We restore the pruned mannequin and confirm its efficiency to make sure the pruning course of succeeded. We fine-tune the mannequin to get well accuracy misplaced throughout pruning and consider the ultimate efficiency. We conclude by evaluating metrics, saving artifacts, and operating pattern predictions to validate the optimized mannequin end-to-end.

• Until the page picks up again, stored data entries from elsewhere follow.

/-- R65, R67, R264, R268, R269, R272 to R274, R277, R288, R290: the events of a core's own: a trap of kind A and a precise one enter the
handler, or stop the core and its crew where TRAPVEC has no entry; results arrive, a later arrival over an earlier; a timing restart goes
back to the snapshot; records enter their rings before PROD; a window of statistics ends; a contained core loses its state, and a peer's
wait at its barrier ends with PEER_LOST (R278). -/
def Obligations.CoreEvents : Prop :=
  ∀ (s : State) (c : CoreNo),
    let k := s.core c
    let kr := (s.riseEnd c).core c
    (∀ p : PendingTrap, k.pendingA = [p] → p.written = false → p.record.cls = 0 → k.status = .running → k.restart = none → k.issue = 0 →
        k.hold = .none → k.theLaunch.residual = none → k.trapCtx = none → k.arrCtx = none →
        let t := { p.record with seq := k.seq[0], nest := false }
        (k.CanEnter → ∃ u, exec (.trapDelivery c) s = .next u ∧ s.OnlyCore u c ∧ (u.core c).pendingA = []
            ∧ kr.Entered (u.core c) t false k.pc k.pc)
          ∧ (k.ctl.trapvec.toNat / 16 % 2 ^ 53 = 0 → ∃ u, exec (.trapDelivery c) s = .next u ∧ (u.core c).status = .stopped
            ∧ (u.core c).records = k.records ++ [t] ∧ (u.core c).s = k.s ∧ (u.core c).bench = k.bench ∧ u.hbm = s.hbm
            ∧ (∀ w, s.crewAt c = some w → (∀ d ∈ w.cores, (s.core d).status = .running → (u.core d).status = .stopped)
              ∧ ∃ x ∈ u.hub.crews, x.clusters = w.clusters ∧ x.faulted = true)))
      ∧ (∀ t : TrapRecord, s.cur = c → t.cls = 0 → k.theLaunch.residual = none →
        (k.CanEnter → s.OnlyCore (s.takePrecise t) c
            ∧ kr.Entered ((s.takePrecise t).core c) { t with seq := k.seq[0], nest := false } true k.baddr k.nextPc)
          ∧ (k.ctl.trapvec.toNat / 16 % 2 ^ 53 = 0 ∨ k.trapCtx ≠ none ∨ k.arrCtx ≠ none → ((s.takePrecise t).core c).status = .stopped
            ∧ ((s.takePrecise t).core c).records = k.records ++ [{ t with seq := k.seq[0], nest := k.trapCtx.isSome || k.arrCtx.isSome }]))
      ∧ (∀ p ps, k.pend = p :: ps → p.due ≤ k.cycleNat → p.events = [] → (∀ q ∈ ps, k.cycleNat < q.due) →
        exec (.resultArrival c) s = .next (s.updCore c fun k => (p.writes.foldl Core.land1 { k with pend := ps }).raise p.flags))
      ∧ (∀ p q, k.pend = [p, q] → p.due ≤ k.cycleNat → q.due ≤ k.cycleNat → p.events = [] → q.events = [] →
        exec (.resultArrival c) s = .next (s.updCore c fun k =>
          ((q.writes.foldl Core.land1 (p.writes.foldl Core.land1 { k with pend := [] })).raise p.flags).raise q.flags))
      ∧ (∀ t, k.restart = some t → k.pend = [] → ∃ u, exec (.timingRestart c) s = .next u ∧ s.OnlyCore { u with cur := s.cur } c
        ∧ (u.core c).pc = k.snapshot.pc ∧ (u.core c).issue = 0 ∧ (u.core c).sticky = k.snapshot.stickies ∧ (u.core c).restart = none
        ∧ (u.core c).restarted = true ∧ (u.core c).stop = false ∧ (u.core c).interlocked = true ∧ (u.core c).ctl.cycle = k.ctl.cycle + 1 ∧ (u.core c).s = k.s ∧ (u.core c).v = k.v
        ∧ (u.core c).bench = k.bench ∧ (u.core c).handles = k.handles)
      ∧ (∀ (t : TrapRecord) (rest : List TrapRecord) (pb pr : Nat), k.records = t :: rest → t.cls.toNat < 4 →
        let b := k.theLaunch.trapring.toNat / 2 ^ 6 % 2 ^ 51 * 64
        let size := 2 ^ (k.theLaunch.trapring.toNat % 16 + 6)
        let prod := s.hbm.num pb 8
        let asid := k.theLaunch.asid
        s.translate asid b = .hbm pb → (prod + 2 ^ 64 - s.hbm.num (pb + 8) 8) % 2 ^ 64 ≠ size →
        s.translate asid (b + 64 + 64 * (prod % size)) true = .hbm pr →
        let m := s.hbm.write pr t.bytes
        { s with hbm := m }.translate asid b true = .hbm pb → exec (.trapRecordWrite ⟨t.cls, c⟩) s =
          .next ((({ s with hbm := m.write pb (leBytes 8 ((prod + 1) % 2 ^ 64)) }.updCore c fun k =>
              { k with records := rest, ringHeld := k.ringHeld &&& ~~~(1#4 <<< t.cls.toNat) }).updErrand k.theLaunch.errand fun e => { e with prodSeen := BitVec.ofNat 64 ((prod + 1) % 2 ^ 64) }).notice k.theLaunch.errand 3 t.seq.toNat))
      ∧ (∀ (w : DWord × DWord) (rest : List (DWord × DWord)) (pb pr : Nat), k.statRing = w :: rest →
        k.inForce.statcfg.getLsbD 16 = true → k.launch.isSome = true →
        let b := k.theLaunch.statring.toNat / 2 ^ 6 % 2 ^ 51 * 64
        let size := 2 ^ (k.theLaunch.statring.toNat % 16 + 6)
        let prod := s.hbm.num pb 8
        let asid := k.theLaunch.asid
        s.translate asid b = .hbm pb → (prod + 2 ^ 64 - s.hbm.num (pb + 8) 8) % 2 ^ 64 ≠ size →
        s.translate asid (b + 64 + 16 * (prod % size)) true = .hbm pr →
        let m := s.hbm.write pr (leBytes 8 w.1.toNat ++ leBytes 8 w.2.toNat)
        { s with hbm := m }.translate asid b true = .hbm pb → exec (.statRecordDrain c) s =
          .next ({ s with hbm := m.write pb (leBytes 8 ((prod + 1) % 2 ^ 64)) }.updCore c fun k => { k with statRing := rest }))
      ∧ (let len := k.inForce.statwin.toNat
        (len ≠ 0 → k.statStart + len ≤ k.cycleNat → ∃ u n, exec (.statisticsWindow c) s = .next u ∧ u = (s.updCore c fun k =>
            { k with statSums := Vector.replicate 5 0, statFired := 0, statStart := k.statStart + n * len })
          ∧ k.statStart + n * len ≤ k.cycleNat ∧ k.cycleNat < k.statStart + (n + 1) * len)
          ∧ (len = 0 ∨ k.cycleNat < k.statStart + len → exec (.statisticsWindow c) s = .next s))
      ∧ (∀ (w : Crew) (mem : BitVec 3), s.crewAt c = some w → s.hub.crews = [w] → s.hub.colls = [] → k.status = .running →
        w.stopping = false →
        let waits := fun (d : CoreNo) => (s.core d).hold = .waitv ∨ (s.core d).hold = .hwait ∨ (s.core d).hold = .accept ∨ ∃ b, (s.core d).hold = .bar b
        ∃ u t, exec (.containment c mem) s = .next u ∧ (u.core c).status = .contained ∧ (u.core c).pend = [] ∧ (u.core c).buffer = []
          ∧ (u.core c).c0.queue = [] ∧ (u.core c).c1.queue = [] ∧ (u.core c).hold = .none ∧ (u.core c).records = k.records ++ [t]
          ∧ t.cause = 0x0F ∧ t.unit = c ∧ t.aux = mem.setWidth 12 ∧ u.hub.crews = [{ w with
              faulted := true, containedAt := some (w.containedAt.getD s.now) }]
          ∧ ((∀ d ∈ w.cores, d ≠ c → ¬waits d) → ∀ d, d ≠ c → u.core d = s.core d) ∧ (∀ d ∉ w.cores, u.core d = s.core d)
          ∧ (∀ d b, d ∈ w.cores → d ≠ c → clusterOf d = clusterOf c → (s.core d).hold = .bar b → (s.core d).status = .running →
            (s.core d).theLaunch.residual = none → (s.core d).CanEnter → (∀ e ∈ w.cores, e ≠ c → e ≠ d → ¬waits e) →
            ∃ x, (u.core d).records = (s.core d).records ++ [x] ∧ x.cause = 0x10 ∧ x.op = 0x0D ∧ (u.core d).hold = .none
              ∧ (u.core d).trapCtx.isSome = true ∧ (u.core d).pc = BitVec.ofNat 64 ((s.core d).ctl.trapvec.toNat / 16 % 2 ^ 53 * 16))
          ∧ (∀ r, u.errand r = s.errand r) ∧ u.hbm = s.hbm)
      ∧ (∀ w t, s.crewAt c = some w → w.containedAt = some t → k.status = .running → k.hold ≠ .none → t + 10000000 ≤ s.now →
        k.holdAt + 10000000 ≤ s.now → exec (.containmentWaitTimeout c) s = .next (s.updCore c fun k =>
          { k with status := .stopped, sticky := {}, hold := .none }))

In conclusion, we moved past principle and constructed a whole, production-grade model-optimization pipeline from scratch. We noticed how a dense mannequin is remodeled into an environment friendly, compute-aware community by way of structured pruning, and how fine-tuning restores efficiency whereas retaining effectivity positive aspects. We developed a robust instinct for FLOP constraints, automated structure search, and how FastNAS intelligently navigates the trade-off between accuracy and effectivity. Most importantly, we walked away with a robust, reusable workflow that we are able to apply to any mannequin or dataset, enabling us to systematically design high-performance fashions that aren’t solely correct but in addition really optimized for real-world deployment.

Check out the Full Implementation Coding Notebook. Also, be happy to observe us on Twitter and don’t overlook to be part of our 120k+ ML SubReddit and Subscribe to our Newsletter. Wait! are you on telegram? now you can join us on telegram as well.

The submit Step by Step Guide to Build an End-to-End Model Optimization Pipeline with NVIDIA Model Optimizer Using FastNAS Pruning and Fine-Tuning appeared first on MarkTechPost.